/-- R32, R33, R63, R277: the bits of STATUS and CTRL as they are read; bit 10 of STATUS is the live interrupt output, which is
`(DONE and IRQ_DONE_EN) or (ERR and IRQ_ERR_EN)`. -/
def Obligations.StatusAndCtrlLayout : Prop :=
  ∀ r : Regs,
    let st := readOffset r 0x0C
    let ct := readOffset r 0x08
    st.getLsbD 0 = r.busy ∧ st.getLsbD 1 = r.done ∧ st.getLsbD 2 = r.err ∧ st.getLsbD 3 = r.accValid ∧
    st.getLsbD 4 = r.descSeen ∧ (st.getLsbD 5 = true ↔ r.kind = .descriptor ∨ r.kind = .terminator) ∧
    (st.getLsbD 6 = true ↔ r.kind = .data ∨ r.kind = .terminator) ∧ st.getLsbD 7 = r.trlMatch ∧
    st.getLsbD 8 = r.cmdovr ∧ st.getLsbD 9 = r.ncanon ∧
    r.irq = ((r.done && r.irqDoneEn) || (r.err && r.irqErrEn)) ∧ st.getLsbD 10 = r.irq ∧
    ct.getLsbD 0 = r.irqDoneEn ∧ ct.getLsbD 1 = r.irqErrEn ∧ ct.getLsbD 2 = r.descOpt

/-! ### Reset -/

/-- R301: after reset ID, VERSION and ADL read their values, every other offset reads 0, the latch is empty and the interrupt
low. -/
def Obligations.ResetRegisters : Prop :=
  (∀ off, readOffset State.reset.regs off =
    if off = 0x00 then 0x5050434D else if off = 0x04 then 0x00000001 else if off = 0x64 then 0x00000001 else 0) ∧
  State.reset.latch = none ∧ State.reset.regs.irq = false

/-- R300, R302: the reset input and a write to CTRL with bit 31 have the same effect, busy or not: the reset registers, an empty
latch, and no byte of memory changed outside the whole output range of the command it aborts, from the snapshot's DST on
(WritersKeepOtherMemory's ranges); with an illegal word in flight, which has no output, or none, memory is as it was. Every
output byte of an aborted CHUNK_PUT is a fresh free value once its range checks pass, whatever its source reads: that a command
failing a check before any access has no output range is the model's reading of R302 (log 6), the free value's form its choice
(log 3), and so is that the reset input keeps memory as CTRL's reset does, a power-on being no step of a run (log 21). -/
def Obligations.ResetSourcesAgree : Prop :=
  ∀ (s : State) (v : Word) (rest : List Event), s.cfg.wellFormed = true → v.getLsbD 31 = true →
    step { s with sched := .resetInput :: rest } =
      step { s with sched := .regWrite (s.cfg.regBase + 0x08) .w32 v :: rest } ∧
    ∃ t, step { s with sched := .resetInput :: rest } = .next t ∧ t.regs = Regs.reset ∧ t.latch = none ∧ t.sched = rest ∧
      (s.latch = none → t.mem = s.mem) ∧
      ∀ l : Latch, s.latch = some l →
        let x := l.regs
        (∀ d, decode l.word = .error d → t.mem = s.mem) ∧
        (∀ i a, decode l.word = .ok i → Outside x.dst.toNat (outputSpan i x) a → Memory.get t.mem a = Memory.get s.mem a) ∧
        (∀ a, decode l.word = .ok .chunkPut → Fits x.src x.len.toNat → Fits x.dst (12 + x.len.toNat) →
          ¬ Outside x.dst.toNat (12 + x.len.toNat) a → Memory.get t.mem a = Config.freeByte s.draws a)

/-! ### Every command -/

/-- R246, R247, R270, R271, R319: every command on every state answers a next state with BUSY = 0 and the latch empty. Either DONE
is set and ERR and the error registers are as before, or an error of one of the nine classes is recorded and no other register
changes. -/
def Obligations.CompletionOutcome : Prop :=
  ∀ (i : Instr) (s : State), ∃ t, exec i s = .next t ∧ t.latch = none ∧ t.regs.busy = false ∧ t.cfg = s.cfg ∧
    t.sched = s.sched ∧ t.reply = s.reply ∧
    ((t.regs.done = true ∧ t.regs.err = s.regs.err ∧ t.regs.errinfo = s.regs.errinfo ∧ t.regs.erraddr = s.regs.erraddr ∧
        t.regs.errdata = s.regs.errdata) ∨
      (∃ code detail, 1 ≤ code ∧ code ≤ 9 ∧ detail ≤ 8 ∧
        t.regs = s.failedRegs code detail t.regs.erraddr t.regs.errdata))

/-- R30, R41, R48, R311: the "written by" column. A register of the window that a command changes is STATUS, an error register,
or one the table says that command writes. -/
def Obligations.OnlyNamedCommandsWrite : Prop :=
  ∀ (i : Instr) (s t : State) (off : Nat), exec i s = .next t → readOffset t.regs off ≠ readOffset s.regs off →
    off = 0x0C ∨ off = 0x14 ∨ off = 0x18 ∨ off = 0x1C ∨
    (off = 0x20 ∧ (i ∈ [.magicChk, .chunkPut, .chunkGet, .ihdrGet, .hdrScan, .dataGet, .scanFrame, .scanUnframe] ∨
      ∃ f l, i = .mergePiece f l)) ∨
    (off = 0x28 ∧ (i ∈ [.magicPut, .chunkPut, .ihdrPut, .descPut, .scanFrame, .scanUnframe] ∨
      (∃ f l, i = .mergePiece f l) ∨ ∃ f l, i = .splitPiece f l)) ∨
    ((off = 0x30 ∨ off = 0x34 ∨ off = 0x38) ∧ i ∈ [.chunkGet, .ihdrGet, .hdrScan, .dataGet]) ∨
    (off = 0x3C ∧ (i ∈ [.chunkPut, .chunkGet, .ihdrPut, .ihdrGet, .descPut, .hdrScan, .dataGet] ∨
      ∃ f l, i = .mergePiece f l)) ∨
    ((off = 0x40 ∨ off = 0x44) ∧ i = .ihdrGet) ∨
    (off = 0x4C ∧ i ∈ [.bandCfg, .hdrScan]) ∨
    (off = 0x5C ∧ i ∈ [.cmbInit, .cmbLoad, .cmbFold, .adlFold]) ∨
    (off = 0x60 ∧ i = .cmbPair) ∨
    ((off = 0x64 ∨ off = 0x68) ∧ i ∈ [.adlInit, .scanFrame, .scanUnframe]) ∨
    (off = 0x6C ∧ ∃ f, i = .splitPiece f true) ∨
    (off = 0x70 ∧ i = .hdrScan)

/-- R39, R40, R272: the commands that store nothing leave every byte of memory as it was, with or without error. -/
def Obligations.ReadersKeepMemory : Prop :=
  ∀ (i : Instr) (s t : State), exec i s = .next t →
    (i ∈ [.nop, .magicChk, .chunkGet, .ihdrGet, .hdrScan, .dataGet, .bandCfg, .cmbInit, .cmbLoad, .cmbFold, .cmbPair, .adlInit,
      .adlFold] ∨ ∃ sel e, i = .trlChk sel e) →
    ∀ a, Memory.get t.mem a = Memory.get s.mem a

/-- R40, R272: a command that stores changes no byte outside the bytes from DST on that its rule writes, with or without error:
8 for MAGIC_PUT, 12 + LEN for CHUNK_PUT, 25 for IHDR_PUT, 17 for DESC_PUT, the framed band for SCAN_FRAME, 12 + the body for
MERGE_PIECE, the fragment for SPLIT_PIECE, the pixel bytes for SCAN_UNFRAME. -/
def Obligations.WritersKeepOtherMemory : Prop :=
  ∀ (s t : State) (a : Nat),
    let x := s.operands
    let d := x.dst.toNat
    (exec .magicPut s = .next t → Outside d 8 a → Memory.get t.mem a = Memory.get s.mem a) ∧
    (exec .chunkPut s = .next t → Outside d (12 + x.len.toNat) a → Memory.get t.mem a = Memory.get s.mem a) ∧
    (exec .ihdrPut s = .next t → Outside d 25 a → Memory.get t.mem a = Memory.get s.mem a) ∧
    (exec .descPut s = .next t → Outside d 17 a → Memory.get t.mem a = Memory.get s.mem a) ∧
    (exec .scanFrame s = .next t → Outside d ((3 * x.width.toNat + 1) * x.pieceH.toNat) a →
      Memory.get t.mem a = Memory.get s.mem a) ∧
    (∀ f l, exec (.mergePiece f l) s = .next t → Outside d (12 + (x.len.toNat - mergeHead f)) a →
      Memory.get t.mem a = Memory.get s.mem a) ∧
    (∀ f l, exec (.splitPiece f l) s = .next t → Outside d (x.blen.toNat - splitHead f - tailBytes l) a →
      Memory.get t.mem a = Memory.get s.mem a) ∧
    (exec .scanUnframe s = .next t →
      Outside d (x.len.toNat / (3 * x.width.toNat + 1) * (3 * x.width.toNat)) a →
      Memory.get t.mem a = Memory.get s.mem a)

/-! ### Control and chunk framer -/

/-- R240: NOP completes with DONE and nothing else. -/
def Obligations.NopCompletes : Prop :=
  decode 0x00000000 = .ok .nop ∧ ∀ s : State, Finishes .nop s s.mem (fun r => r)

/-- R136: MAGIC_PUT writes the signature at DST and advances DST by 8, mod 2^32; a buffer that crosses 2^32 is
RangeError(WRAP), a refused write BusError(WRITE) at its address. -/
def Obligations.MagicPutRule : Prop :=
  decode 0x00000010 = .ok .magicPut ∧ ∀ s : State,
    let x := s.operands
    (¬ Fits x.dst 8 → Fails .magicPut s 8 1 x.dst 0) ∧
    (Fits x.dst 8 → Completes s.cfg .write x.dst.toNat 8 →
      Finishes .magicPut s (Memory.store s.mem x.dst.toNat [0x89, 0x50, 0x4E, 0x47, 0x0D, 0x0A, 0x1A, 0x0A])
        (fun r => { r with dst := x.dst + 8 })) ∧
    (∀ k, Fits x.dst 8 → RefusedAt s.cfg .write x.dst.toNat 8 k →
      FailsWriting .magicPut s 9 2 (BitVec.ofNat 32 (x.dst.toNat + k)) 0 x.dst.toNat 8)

········

EXERCISE INSTRUCTIONS:
Go through the material and report each line that holds the string "reads".

FINISHED TASK:
/-- R301: after reset ID, VERSION and ADL read their values, every other offset reads 0, the latch is empty and the interrupt
output byte of an aborted CHUNK_PUT is a fresh free value once its range checks pass, whatever its source reads: that a command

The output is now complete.